Exercise objective: Would you repeat exactly the part of the listing below that runs from the line containing "refine Rel.step (by decide) (State.laneCullet_rel" down to the line containing "s.pending := rfl", inclusive, and nothing else?

Information provided:
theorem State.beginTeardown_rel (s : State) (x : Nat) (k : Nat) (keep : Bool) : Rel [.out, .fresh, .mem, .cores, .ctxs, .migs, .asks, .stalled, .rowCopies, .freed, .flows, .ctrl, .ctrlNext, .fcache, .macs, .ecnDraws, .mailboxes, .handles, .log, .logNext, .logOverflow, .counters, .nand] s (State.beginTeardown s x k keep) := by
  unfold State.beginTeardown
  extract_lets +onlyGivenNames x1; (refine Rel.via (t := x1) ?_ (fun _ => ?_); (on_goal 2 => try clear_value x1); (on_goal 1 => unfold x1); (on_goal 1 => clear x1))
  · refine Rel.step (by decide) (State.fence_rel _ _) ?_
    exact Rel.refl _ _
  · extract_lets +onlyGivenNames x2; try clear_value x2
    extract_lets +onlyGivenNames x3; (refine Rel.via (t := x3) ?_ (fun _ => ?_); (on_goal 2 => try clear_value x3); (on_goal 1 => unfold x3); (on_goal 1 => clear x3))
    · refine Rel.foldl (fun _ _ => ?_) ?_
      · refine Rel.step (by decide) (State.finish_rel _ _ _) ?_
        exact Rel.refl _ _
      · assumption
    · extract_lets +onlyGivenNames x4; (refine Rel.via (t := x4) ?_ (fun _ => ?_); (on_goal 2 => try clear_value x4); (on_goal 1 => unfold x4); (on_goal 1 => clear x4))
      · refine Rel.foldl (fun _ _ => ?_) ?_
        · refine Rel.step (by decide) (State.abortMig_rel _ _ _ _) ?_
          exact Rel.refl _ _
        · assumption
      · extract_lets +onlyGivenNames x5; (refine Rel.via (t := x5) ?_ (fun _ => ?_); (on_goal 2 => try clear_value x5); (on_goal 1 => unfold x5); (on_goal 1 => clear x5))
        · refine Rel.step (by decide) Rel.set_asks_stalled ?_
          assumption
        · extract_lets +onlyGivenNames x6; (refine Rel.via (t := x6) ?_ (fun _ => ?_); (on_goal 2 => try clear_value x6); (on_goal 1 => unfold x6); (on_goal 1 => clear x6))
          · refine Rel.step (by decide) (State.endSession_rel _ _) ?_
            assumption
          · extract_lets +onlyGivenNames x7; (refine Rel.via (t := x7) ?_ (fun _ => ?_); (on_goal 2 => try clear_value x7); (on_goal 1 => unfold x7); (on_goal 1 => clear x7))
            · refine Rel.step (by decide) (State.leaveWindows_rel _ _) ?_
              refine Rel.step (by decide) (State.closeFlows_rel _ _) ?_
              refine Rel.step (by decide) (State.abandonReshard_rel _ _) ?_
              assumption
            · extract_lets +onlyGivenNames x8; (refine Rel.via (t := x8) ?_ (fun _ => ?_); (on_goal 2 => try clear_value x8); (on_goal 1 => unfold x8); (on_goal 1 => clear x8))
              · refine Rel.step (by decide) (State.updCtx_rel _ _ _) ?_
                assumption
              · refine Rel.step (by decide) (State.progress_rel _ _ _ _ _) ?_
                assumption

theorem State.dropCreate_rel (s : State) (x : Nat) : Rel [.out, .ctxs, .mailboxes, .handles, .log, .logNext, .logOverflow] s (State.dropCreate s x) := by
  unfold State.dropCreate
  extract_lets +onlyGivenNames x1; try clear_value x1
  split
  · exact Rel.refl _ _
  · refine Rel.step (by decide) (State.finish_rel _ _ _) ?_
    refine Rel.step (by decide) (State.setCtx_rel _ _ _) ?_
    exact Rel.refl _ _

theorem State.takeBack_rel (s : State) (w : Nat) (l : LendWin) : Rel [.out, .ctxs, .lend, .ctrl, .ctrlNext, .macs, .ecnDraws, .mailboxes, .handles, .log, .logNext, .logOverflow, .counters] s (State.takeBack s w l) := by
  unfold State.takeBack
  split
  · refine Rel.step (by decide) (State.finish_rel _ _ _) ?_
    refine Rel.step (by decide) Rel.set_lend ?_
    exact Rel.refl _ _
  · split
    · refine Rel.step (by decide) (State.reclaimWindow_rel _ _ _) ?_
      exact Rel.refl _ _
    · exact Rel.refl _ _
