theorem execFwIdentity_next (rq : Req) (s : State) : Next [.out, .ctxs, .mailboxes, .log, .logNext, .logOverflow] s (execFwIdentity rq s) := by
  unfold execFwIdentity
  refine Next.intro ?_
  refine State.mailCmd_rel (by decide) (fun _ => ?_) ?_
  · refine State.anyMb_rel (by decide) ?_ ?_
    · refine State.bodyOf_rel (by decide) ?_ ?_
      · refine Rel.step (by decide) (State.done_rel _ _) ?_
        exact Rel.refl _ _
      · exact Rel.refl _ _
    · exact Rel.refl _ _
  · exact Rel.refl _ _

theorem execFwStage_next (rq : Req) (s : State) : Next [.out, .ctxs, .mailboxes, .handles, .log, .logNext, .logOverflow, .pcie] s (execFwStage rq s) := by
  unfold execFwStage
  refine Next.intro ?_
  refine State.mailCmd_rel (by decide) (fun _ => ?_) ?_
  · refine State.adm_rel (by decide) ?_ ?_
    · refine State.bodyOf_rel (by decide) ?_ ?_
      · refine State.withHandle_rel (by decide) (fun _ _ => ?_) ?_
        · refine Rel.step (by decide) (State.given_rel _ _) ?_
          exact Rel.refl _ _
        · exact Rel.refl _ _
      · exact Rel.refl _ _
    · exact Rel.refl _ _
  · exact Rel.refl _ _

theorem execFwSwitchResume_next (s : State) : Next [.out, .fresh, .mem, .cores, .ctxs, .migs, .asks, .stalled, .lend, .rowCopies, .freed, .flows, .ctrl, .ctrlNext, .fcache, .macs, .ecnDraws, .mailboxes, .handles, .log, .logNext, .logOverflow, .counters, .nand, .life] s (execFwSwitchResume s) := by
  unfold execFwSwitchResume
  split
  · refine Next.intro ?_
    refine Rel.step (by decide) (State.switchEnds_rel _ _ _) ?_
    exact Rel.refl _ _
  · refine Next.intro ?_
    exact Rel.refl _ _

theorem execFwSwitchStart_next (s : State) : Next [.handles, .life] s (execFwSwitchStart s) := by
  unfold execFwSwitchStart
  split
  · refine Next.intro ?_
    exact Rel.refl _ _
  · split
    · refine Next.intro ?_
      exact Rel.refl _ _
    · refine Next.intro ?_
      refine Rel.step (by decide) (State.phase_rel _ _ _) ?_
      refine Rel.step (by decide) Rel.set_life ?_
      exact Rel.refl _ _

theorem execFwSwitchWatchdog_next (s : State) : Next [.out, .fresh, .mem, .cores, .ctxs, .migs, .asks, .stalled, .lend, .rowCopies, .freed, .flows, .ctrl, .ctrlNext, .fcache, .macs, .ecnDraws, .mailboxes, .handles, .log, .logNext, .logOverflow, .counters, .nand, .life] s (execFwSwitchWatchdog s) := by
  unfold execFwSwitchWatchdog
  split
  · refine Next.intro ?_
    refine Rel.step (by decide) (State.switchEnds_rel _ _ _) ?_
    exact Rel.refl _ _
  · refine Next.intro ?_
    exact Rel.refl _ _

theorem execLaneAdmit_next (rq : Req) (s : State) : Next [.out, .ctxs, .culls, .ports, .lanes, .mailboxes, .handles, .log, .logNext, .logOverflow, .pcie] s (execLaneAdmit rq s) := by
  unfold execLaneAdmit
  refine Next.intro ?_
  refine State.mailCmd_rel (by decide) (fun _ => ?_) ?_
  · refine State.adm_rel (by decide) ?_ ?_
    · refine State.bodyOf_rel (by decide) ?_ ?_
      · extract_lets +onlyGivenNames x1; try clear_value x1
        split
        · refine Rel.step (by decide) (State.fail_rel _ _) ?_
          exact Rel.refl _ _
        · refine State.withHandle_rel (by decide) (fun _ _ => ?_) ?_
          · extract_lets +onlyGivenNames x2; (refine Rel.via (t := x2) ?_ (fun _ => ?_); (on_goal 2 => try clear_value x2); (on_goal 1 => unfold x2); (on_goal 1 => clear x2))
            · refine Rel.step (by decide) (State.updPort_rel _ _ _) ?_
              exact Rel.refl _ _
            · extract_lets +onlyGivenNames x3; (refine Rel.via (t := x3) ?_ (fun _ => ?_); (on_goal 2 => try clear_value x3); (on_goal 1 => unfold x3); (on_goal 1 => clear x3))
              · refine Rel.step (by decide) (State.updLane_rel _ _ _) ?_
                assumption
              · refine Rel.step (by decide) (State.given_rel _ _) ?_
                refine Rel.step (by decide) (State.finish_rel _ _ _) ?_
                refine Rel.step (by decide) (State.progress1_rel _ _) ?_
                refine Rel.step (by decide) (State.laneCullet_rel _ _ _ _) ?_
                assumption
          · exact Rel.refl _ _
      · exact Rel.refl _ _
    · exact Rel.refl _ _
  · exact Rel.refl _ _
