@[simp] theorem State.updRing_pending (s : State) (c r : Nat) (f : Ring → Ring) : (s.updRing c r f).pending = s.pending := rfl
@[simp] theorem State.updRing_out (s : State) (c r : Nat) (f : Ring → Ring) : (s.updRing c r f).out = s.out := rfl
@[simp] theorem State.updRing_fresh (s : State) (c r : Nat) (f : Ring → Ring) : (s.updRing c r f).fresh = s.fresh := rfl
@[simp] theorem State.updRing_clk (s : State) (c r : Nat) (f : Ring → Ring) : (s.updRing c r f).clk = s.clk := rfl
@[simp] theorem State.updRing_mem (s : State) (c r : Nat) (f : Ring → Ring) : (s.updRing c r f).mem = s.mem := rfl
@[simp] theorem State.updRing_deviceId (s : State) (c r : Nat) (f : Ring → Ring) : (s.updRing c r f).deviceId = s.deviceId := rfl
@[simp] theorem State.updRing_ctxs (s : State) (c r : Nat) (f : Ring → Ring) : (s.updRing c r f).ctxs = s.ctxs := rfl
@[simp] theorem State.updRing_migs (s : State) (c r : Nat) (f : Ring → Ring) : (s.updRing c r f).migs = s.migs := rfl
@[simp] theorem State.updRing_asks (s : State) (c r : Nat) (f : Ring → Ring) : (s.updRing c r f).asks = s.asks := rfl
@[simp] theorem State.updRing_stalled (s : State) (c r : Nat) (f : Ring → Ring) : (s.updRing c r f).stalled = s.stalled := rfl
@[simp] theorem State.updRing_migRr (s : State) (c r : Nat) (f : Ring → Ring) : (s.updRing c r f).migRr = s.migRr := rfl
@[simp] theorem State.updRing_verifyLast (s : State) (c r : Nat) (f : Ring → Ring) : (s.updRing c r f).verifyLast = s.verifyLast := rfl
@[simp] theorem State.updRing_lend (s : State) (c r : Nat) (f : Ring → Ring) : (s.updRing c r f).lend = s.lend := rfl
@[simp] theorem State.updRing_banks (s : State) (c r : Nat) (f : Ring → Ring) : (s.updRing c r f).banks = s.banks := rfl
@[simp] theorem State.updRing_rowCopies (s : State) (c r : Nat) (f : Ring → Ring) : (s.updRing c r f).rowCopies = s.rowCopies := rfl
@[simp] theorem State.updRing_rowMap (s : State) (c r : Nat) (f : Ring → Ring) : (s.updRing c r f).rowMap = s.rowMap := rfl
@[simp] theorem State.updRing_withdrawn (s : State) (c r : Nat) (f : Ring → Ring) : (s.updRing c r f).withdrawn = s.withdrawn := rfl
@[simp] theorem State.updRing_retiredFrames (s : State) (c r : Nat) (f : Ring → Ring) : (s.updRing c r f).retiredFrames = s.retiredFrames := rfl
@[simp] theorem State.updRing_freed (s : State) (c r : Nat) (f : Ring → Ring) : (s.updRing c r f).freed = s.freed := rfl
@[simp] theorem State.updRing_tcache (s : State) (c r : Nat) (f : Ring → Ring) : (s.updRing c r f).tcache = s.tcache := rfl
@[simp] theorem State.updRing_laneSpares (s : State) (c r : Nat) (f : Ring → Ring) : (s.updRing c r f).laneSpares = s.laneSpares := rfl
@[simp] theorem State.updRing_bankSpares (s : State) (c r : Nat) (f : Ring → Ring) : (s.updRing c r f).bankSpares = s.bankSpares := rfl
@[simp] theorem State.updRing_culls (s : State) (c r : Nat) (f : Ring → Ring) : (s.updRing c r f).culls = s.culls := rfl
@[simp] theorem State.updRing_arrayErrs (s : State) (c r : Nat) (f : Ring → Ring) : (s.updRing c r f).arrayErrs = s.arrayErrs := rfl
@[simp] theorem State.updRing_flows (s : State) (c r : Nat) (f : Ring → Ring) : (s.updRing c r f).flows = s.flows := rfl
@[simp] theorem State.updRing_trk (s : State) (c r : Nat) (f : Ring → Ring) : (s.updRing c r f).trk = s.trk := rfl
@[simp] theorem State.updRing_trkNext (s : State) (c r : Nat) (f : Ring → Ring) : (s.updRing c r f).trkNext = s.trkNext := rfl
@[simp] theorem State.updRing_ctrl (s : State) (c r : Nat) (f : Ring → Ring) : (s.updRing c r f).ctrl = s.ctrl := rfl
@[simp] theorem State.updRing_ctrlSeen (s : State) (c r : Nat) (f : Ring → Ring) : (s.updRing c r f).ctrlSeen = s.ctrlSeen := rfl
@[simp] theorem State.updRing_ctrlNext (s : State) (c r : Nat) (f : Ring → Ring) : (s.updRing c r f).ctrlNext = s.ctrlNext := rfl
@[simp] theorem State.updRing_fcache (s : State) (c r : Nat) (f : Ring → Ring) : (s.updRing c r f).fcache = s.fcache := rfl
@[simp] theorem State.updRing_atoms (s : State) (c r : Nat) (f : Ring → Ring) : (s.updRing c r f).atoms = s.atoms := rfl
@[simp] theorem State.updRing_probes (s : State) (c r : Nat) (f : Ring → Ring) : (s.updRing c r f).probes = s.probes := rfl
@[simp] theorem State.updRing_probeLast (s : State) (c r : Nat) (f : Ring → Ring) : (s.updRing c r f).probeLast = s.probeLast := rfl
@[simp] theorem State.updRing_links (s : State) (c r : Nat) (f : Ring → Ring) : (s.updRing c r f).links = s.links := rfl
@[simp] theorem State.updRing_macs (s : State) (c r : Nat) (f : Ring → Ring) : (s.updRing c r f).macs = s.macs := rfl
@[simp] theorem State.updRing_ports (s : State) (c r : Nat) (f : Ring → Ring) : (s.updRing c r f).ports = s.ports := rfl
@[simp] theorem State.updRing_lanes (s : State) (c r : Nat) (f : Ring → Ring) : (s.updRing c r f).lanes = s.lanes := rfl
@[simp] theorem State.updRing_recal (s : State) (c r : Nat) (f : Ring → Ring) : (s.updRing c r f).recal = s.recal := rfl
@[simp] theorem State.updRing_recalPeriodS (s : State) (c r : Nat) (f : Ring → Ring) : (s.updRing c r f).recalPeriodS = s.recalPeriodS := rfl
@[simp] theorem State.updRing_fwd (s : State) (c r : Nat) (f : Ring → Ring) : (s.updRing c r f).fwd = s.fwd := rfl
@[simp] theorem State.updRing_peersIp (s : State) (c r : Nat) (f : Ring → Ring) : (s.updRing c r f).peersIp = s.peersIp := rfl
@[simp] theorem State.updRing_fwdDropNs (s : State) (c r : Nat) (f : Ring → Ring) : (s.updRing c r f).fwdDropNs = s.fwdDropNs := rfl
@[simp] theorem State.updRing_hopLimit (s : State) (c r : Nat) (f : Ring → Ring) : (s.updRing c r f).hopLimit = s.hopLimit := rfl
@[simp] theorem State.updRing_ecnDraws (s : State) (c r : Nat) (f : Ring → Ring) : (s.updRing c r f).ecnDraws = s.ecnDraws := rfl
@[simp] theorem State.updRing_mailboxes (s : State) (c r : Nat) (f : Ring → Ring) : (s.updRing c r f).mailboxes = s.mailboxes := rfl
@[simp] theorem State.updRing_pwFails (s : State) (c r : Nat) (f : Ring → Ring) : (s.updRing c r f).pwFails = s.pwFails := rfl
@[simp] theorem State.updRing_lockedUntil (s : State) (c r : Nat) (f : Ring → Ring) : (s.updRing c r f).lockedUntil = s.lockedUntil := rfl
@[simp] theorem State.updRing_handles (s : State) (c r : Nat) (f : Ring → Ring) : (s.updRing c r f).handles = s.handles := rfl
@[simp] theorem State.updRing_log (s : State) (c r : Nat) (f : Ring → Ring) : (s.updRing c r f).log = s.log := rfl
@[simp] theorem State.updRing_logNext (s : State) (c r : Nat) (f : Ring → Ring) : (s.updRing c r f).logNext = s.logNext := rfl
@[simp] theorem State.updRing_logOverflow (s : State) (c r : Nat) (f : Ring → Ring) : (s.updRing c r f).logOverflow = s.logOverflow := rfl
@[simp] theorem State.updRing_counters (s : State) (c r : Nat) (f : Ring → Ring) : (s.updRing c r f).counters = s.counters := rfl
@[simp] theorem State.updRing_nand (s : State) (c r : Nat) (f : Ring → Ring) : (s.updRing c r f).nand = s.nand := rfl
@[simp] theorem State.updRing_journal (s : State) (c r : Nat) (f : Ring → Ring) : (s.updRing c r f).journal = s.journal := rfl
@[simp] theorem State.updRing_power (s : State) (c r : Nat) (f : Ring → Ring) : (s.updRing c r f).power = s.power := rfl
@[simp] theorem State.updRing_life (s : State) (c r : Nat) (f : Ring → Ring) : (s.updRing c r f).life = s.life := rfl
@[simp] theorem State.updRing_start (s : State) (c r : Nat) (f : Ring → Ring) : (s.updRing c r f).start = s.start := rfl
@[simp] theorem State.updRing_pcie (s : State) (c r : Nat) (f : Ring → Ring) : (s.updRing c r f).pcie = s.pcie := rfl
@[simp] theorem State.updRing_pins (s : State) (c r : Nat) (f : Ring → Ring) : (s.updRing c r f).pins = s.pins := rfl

Exercise output:
                refine Rel.step (by decide) (State.laneCullet_rel _ _ _ _) ?_
                assumption
          · exact Rel.refl _ _
      · exact Rel.refl _ _
    · exact Rel.refl _ _
  · exact Rel.refl _ _
@[simp] theorem State.updRing_pending (s : State) (c r : Nat) (f : Ring → Ring) : (s.updRing c r f).pending = s.pending := rfl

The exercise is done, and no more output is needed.